The reverse is definitely looking around, indicating that the left side of the position can match expression

(? <! Expression)

Reverse negation a glance, indicating that the left side of the position cannot match expression

(? =expression)

The order is sure to look around, indicating that the right side of the position can match expression

(?! Expression)

Sequential negation look around, indicating that the right side of the position does not match expression

Example:

"(? <=windows) \d+" matches "Windows 2003", the match is successful and the result is "2003". We know that "\d+" matches more than one number, and "(? <=windows)" is equivalent to an additional condition, indicating that the left side of the location must be "Windows" and that the matching content does not count to match the result. The same regular matches the "Office 2003" when the match fails because the left side of any string of numeric substrings is not "Windows."

"(?!) 1) \d+"whenmatching" 123, the match is successful and the result is "23". "\d+" matches more than one number, but additional conditions "(?!) 1) "The location on the right cannot be" 1 ", so the position to match successfully is the position before" 2 ".

3.5 Ignore priority and match priority

or the greedy and non greedy patterns that are called regular expression matches.

A subexpression that is decorated with a standard quantifier, which, in the case of mismatched mismatches, tries to match first, calling it a matching priority, or greedy pattern. Some quantifiers previously introduced, "{m}", "{m,n}", "{m,}", "?", "*" and "+" are all match-first.
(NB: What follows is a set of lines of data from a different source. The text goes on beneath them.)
theorem quantumWrite_sram (x v : Nat) (d : Dev) : (quantumWrite x v d).2.sram = d.sram := by
  simp only [quantumWrite, Dev.setTraf_sram, toLive_ite, sram_ite, snd_ite, ite_self]

theorem queueLimitWrite_sram (x v : Nat) (d : Dev) : (queueLimitWrite x v d).2.sram = d.sram := by
  simp only [queueLimitWrite, Dev.setTraf_sram, toLive_ite, sram_ite, snd_ite, ite_self]

theorem yellowWrite_sram (x v : Nat) (d : Dev) : (yellowWrite x v d).2.sram = d.sram := by
  simp only [yellowWrite, Dev.setTraf_sram, toLive_ite, sram_ite, snd_ite, ite_self]

theorem shaperEnableWrite_sram (x : Nat) (v : Bool) (d : Dev) : (shaperEnableWrite x v d).2.sram = d.sram := by
  simp only [shaperEnableWrite, Dev.setTraf_sram, toLive_ite, sram_ite, snd_ite, ite_self]

theorem shaperRateWrite_sram (x v : Nat) (d : Dev) : (shaperRateWrite x v d).2.sram = d.sram := by
  simp only [shaperRateWrite, Dev.setBucket_sram, Dev.setTraf_sram, toLive_ite, sram_ite, snd_ite, ite_self]

theorem shaperBurstWrite_sram (x v : Nat) (d : Dev) : (shaperBurstWrite x v d).2.sram = d.sram := by
  simp only [shaperBurstWrite, Dev.setBucket_sram, Dev.setTraf_sram, toLive_ite, sram_ite, snd_ite, ite_self]

theorem meterProfileWrite_sram (c cir cbs pir pbs : Nat) (d : Dev) :
    (meterProfileWrite c cir cbs pir pbs d).2.sram = d.sram := by
  simp only [meterProfileWrite, Dev.setTraf_sram, toLive_ite, sram_ite, snd_ite, ite_self]

theorem meterInstanceFree_sram (src cls : Nat) (d : Dev) : (meterInstanceFree src cls d).sram = d.sram := by
  (simp only [meterInstanceFree]; (repeat' split) <;> with_reducible rfl)

theorem histClear_sram (v : Nat) (d : Dev) : (histClear v d).2.sram = d.sram := by
  simp only [histClear, toLive_ite, sram_ite, snd_ite, ite_self]

theorem Dev.sampleQueue_sram (d : Dev) (l c : Nat) : (Dev.sampleQueue d l c).sram = d.sram := by
  simp only [Dev.sampleQueue]

theorem Dev.sampleQueues_sram (d : Dev) : (Dev.sampleQueues d).sram = d.sram := by
  simp only [Dev.sampleQueues, Dev.sampleQueue_sram, iter_sram, toLive_ite, sram_ite, ite_self, implies_true]

theorem Dev.trafficTick_sram (d : Dev) : (Dev.trafficTick d).sram = d.sram := by
  simp only [Dev.trafficTick, Dev.sampleQueues_sram, toLive_ite, sram_ite, ite_self]

/-! ## Cycle -/

theorem Dev.stageCycle_sram (d : Dev) (f : CycleConf → CycleConf) : (Dev.stageCycle d f).2.sram = d.sram := by
  simp only [Dev.stageCycle, toLive_ite, sram_ite, snd_ite, ite_self]

theorem cyclePeriodWrite_sram (v : Nat) (d : Dev) : (cyclePeriodWrite v d).2.sram = d.sram := by
  simp only [cyclePeriodWrite, Dev.stageCycle_sram]

theorem rowsEnabledWrite_sram (v : Nat) (d : Dev) : (rowsEnabledWrite v d).2.sram = d.sram := by
  simp only [rowsEnabledWrite, Dev.stageCycle_sram, toLive_ite, sram_ite, snd_ite, ite_self]

theorem idleSlotsWrite_sram (v : Nat) (d : Dev) : (idleSlotsWrite v d).2.sram = d.sram := by
  simp only [idleSlotsWrite, Dev.stageCycle_sram]

theorem slotLengthWrite_sram (v : Nat) (d : Dev) : (slotLengthWrite v d).2.sram = d.sram := by
  simp only [slotLengthWrite, Dev.stageCycle_sram, toLive_ite, sram_ite, snd_ite, ite_self]

theorem tickWindowWrite_sram (v : Nat) (d : Dev) : (tickWindowWrite v d).2.sram = d.sram := by
  simp only [tickWindowWrite, toLive_ite, sram_ite, snd_ite, ite_self]

theorem cycleApply_sram (v : Nat) (d : Dev) : (cycleApply v d).2.sram = d.sram := by
  simp only [cycleApply, toLive_ite, sram_ite, snd_ite, ite_self]

theorem Dev.clipWindow_sram (d : Dev) (period : Nat) : (Dev.clipWindow d period).sram = d.sram := by
  simp only [Dev.clipWindow, Dev.raise_sram, toLive_ite, sram_ite, ite_self]

theorem Dev.deriveDelays_sram_q (d : Dev) (h : d.sram.sound = true) : (d.deriveDelays).sram.sound = true := by
  refine each_sram_q _ _ _ (fun e x hx => ?_) h
  dsimp only
  split
  · exact hx
  · exact Dev.fieldRec_sram_q _ _ _ _ hx

theorem cycleConfigEffect_sram_q (d : Dev) (h : d.sram.sound = true) : (cycleConfigEffect d).sram.sound = true := by
  simp +contextual only [cycleConfigEffect, Dev.clipWindow_sram, Dev.deriveDelays_sram_q, Dev.pairTick_sram, slot_sram_q, toLive_ite, sram_ite, snd_ite, ite_self, sound_ite, implies_true, h]

theorem tickWindowOpen_sram (d : Dev) : (tickWindowOpen d).sram = d.sram := by
  simp only [tickWindowOpen, Dev.advanceTo_sram]

/-! ## Enumeration -/

theorem Dev.takeAddress_sram (d : Dev) (a : Nat) : (Dev.takeAddress d a).sram = d.sram := by
  simp only [Dev.takeAddress, Dev.raiseIf_sram, Dev.setNet_sram]

theorem Dev.askCounts_sram (d : Dev) : (Dev.askCounts d).sram = d.sram := by
  simp only [Dev.askCounts, Dev.setNet_sram, Dev.sendEnum_sram, each_sram, implies_true]

theorem Dev.giveBlocks_sram (d : Dev) (top : Nat) (bs : List Block) : (Dev.giveBlocks d top bs).sram = d.sram := by
  simp only [Dev.giveBlocks, each_sram, Dev.addRoute_sram, Dev.raise_sram, Dev.sendEnum_sram, Dev.setNet_sram, toLive_ite, sram_ite, snd_ite, ite_self, implies_true]

theorem Dev.finishAssign_sram (d : Dev) (value : Nat) : (Dev.finishAssign d value).sram = d.sram := by
  (simp only [Dev.finishAssign]; (repeat' split) <;> first | with_reducible rfl | simp only [Dev.raise_sram, Dev.setNet_sram, Dev.sendEnum_sram])

theorem Dev.finishIfAssigned_sram (d : Dev) : (Dev.finishIfAssigned d).sram = d.sram := by
  simp only [Dev.finishIfAssigned, Dev.finishAssign_sram, toLive_ite, sram_ite, ite_self]

theorem Dev.offerNext_sram (d : Dev) : (Dev.offerNext d).sram = d.sram := by
  simp only [Dev.offerNext, each_sram, Dev.offerSpare_sram, toLive_ite, sram_ite, snd_ite, ite_self, implies_true]

theorem Dev.startAssign_sram (d : Dev) : (Dev.startAssign d).sram = d.sram := by
  simp only [Dev.startAssign, foldl_sram, Dev.dropRoutes_sram, Dev.finishIfAssigned_sram, Dev.giveBlocks_sram, Dev.offerNext_sram, Dev.setNet_sram, toLive_ite, sram_ite, snd_ite, ite_self, implies_true]

theorem Dev.finishCount_sram (d : Dev) : (Dev.finishCount d).sram = d.sram := by
  (simp only [Dev.finishCount]; (repeat' split) <;> first | with_reducible rfl | simp only [Dev.setNet_sram, Dev.sendEnum_sram, Dev.startAssign_sram])

theorem Dev.finishIfCounted_sram (d : Dev) : (Dev.finishIfCounted d).sram = d.sram := by
  simp only [Dev.finishIfCounted, Dev.finishCount_sram, toLive_ite, sram_ite, ite_self]

theorem Dev.exclude_sram (d : Dev) (l : Nat) : (Dev.exclude d l).sram = d.sram := by
  simp only [Dev.exclude, Dev.raise_sram, Dev.setNet_sram]

theorem enumStart_sram (v : Nat) (d : Dev) : (enumStart v d).2.sram = d.sram := by
  simp only [enumStart, Dev.setNet_sram, Dev.dropRoutes_sram, Dev.sendEnum_sram, Dev.takeAddress_sram, Dev.askCounts_sram, Dev.finishAssign_sram, Dev.finishIfCounted_sram, toLive_ite, sram_ite, snd_ite, ite_self]

theorem Dev.beginResult_sram (d : Dev) (status : Nat) : (Dev.beginResult d status).sram = d.sram := by
  simp only [Dev.beginResult, Dev.setNet_sram, toLive_ite, sram_ite, snd_ite, ite_self, implies_true]

theorem enumCount_sram (l : Nat) (m : EnumMsg) (d : Dev) : (enumCount l m d).sram = d.sram := by
  simp only [enumCount, Dev.askCounts_sram, Dev.beginResult_sram, Dev.finishIfCounted_sram, Dev.raise_sram, Dev.sendLocal_sram, Dev.setNet_sram, Dev.take_sram, toLive_ite, sram_ite, snd_ite, ite_self, implies_true]

theorem enumCountReply_sram (l : Nat) (m : EnumMsg) (d : Dev) : (enumCountReply l m d).sram = d.sram := by
  simp only [enumCountReply, Dev.raise_sram, Dev.setNet_sram, Dev.take_sram, Dev.finishIfCounted_sram, Dev.exclude_sram, toLive_ite, sram_ite, ite_self]

theorem enumChildTimeout_sram (l : Nat) (d : Dev) : (enumChildTimeout l d).sram = d.sram := by
  simp only [enumChildTimeout, Dev.finishIfCounted_sram, Dev.exclude_sram, toLive_ite, sram_ite, ite_self]

theorem Dev.chainAssign_sram (d : Dev) (m : EnumMsg) : (Dev.chainAssign d m).sram = d.sram := by
  simp only [Dev.chainAssign, Dev.beginResult_sram, Dev.dropRoutes_sram, Dev.finishAssign_sram, Dev.sendEnum_sram, Dev.sendLocal_sram, Dev.setNet_sram, Dev.takeAddress_sram, toLive_ite, sram_ite, snd_ite, ite_self, implies_true]

theorem enumAssign_sram (l : Nat) (m : EnumMsg) (d : Dev) : (enumAssign l m d).sram = d.sram := by
  simp only [enumAssign, Dev.chainAssign_sram, Dev.raise_sram, Dev.sendLocal_sram, Dev.setNet_sram, Dev.startAssign_sram, Dev.take_sram, Dev.takeAddress_sram, toLive_ite, sram_ite, snd_ite, ite_self, implies_true]

theorem enumAssignDone_sram (l : Nat) (m : EnumMsg) (d : Dev) : (enumAssignDone l m d).sram = d.sram := by
  (simp only [enumAssignDone]; (repeat' split) <;> first | with_reducible rfl | simp only [Dev.addRoute_sram, Dev.finishAssign_sram, Dev.finishIfAssigned_sram, Dev.offerNext_sram, Dev.raise_sram, Dev.setNet_sram, Dev.take_sram, implies_true])

theorem Dev.dropWaiting_sram (d : Dev) : (Dev.dropWaiting d).sram = d.sram := by
  simp only [Dev.dropWaiting, Dev.offerNext_sram, Dev.setNet_sram, toLive_ite, sram_ite, snd_ite, ite_self, implies_true]

theorem enumAssignTimeout_sram (d : Dev) : (enumAssignTimeout d).sram = d.sram := by
  simp only [enumAssignTimeout, Dev.dropWaiting_sram, Dev.finishAssign_sram, toLive_ite, sram_ite, snd_ite, ite_self, implies_true]

theorem hostBlockWrite_sram (b : List Byte) (d : Dev) : (hostBlockWrite b d).2.sram = d.sram := by
  simp only [hostBlockWrite, toLive_ite, sram_ite, snd_ite, ite_self]

/-! ## FrameRx -/

theorem Dev.accept_sram (d : Dev) (l : Nat) (f : Frame) : (Dev.accept d l f).sram = d.sram := by
  (simp only [Dev.accept, Dev.countLane_sram, Dev.route_sram, toLive_ite, sram_ite]; (repeat' split) <;> first | with_reducible rfl | simp only [Dev.countLane_sram, Dev.countMeter_sram, Dev.route_sram, Dev.meterFrame_sram])

theorem frameReceive_sram (l : Nat) (bytes : List Byte) (rx : RxInfo) (d : Dev) : (frameReceive l bytes rx d).sram = d.sram := by
  (simp only [frameReceive]; (repeat' split) <;> first | with_reducible rfl | simp only [Dev.accept_sram, Dev.countFec_sram, Dev.countLane_sram, Dev.drop_sram, implies_true])

/-! ## Settings -/

theorem keepIf_sram (ok : Bool) (f : Dev → Dev) (d : Dev) (hf : ∀ d, (f d).sram = d.sram) :
    (keepIf ok f d).2.sram = d.sram := by
  simp only [keepIf, toLive_ite, sram_ite, snd_ite, ite_self, hf]

theorem ceThresholdWrite_sram (g v : Nat) (d : Dev) : (ceThresholdWrite g v d).2.sram = d.sram := by
  simp only [ceThresholdWrite, Dev.setMemCfg_sram, keepIf_sram, implies_true]

theorem ceLeakIntervalWrite_sram (v : Nat) (d : Dev) : (ceLeakIntervalWrite v d).2.sram = d.sram := by
  simp only [ceLeakIntervalWrite, Dev.setMemCfg_sram, keepIf_sram, implies_true]

theorem scrubRateWrite_sram (v : Nat) (d : Dev) : (scrubRateWrite v d).2.sram = d.sram := by
  simp only [scrubRateWrite, Dev.setMemCfg_sram, keepIf_sram, implies_true]

theorem scrubAutoWrite_sram (v : Bool) (d : Dev) : (scrubAutoWrite v d).2.sram = d.sram := by
  simp only [scrubAutoWrite, Dev.setMemCfg_sram, keepIf_sram, implies_true]

theorem repairAutoWrite_sram (v : Bool) (d : Dev) : (repairAutoWrite v d).2.sram = d.sram := by
  simp only [repairAutoWrite, Dev.setMemCfg_sram, keepIf_sram, implies_true]

theorem repairThresholdWrite_sram (v : Nat) (d : Dev) : (repairThresholdWrite v d).2.sram = d.sram := by
  simp only [repairThresholdWrite, Dev.setMemCfg_sram, keepIf_sram, implies_true]

theorem eventDestWrite_sram (v : Nat) (d : Dev) : (eventDestWrite v d).2.sram = d.sram := by
  simp only [eventDestWrite, Dev.setEvCfg_sram, keepIf_sram, implies_true]

theorem irqLevelWrite_sram (v : Nat) (d : Dev) : (irqLevelWrite v d).2.sram = d.sram := by
  simp only [irqLevelWrite, Dev.setEvCfg_sram, keepIf_sram, implies_true]

theorem suppressLimitWrite_sram (v : Nat) (d : Dev) : (suppressLimitWrite v d).2.sram = d.sram := by
  simp only [suppressLimitWrite, Dev.setEvCfg_sram, keepIf_sram, implies_true]

theorem etherTypeWrite_sram (v : Nat) (d : Dev) : (etherTypeWrite v d).2.sram = d.sram := by
  simp only [etherTypeWrite, Dev.setNetCfg_sram, keepIf_sram, implies_true]

theorem domainBaseWrite_sram (v : Nat) (d : Dev) : (domainBaseWrite v d).2.sram = d.sram := by
  simp only [domainBaseWrite, Dev.setNetCfg_sram, keepIf_sram, implies_true]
Some NFA regular engines support ignoring priority quantifiers, which means adding a "?" after the standard quantifier., at this point, when matching can be mismatched, the match will always be ignored, only when the subexpression modified by ignoring the precedence quantifier must match to make the entire expression match successfully. Call this way to ignore priority, or not greedy mode. Ignore priority quantifiers include "{m}?", "{m,n}?", "{m,}?", "??", "*?" and "+?".

Example:

SOURCE String:<div>aaa</div><div>bbb</div>

Regular expression 1:<div>.*</div> Match Results:<div>aaa</div><div>bbb</div>

Regular expression 2:<div>.*?</div> Match Results:<div>aaa</div>

Contact Us

The content source of this page is from Internet, which doesn't represent Alibaba Cloud's opinion; products and services mentioned on that page don't have any relationship with Alibaba Cloud. If the content of the page makes you feel confusing, please write us an email, we will handle the problem within 5 days after receiving your email.

If you find any instances of plagiarism from the community, please send an email to: info-contact@alibabacloud.com and provide relevant evidence. A staff member will contact you within 5 working days.

A Free Trial That Lets You Build Big!

Start building with 50+ products and up to 12 months usage for Elastic Compute Service

  • Sales Support

    1 on 1 presale consultation

  • After-Sales Support

    24/7 Technical Support 6 Free Tickets per Quarter Faster Response

  • Alibaba Cloud offers highly flexible support services tailored to meet your exact needs.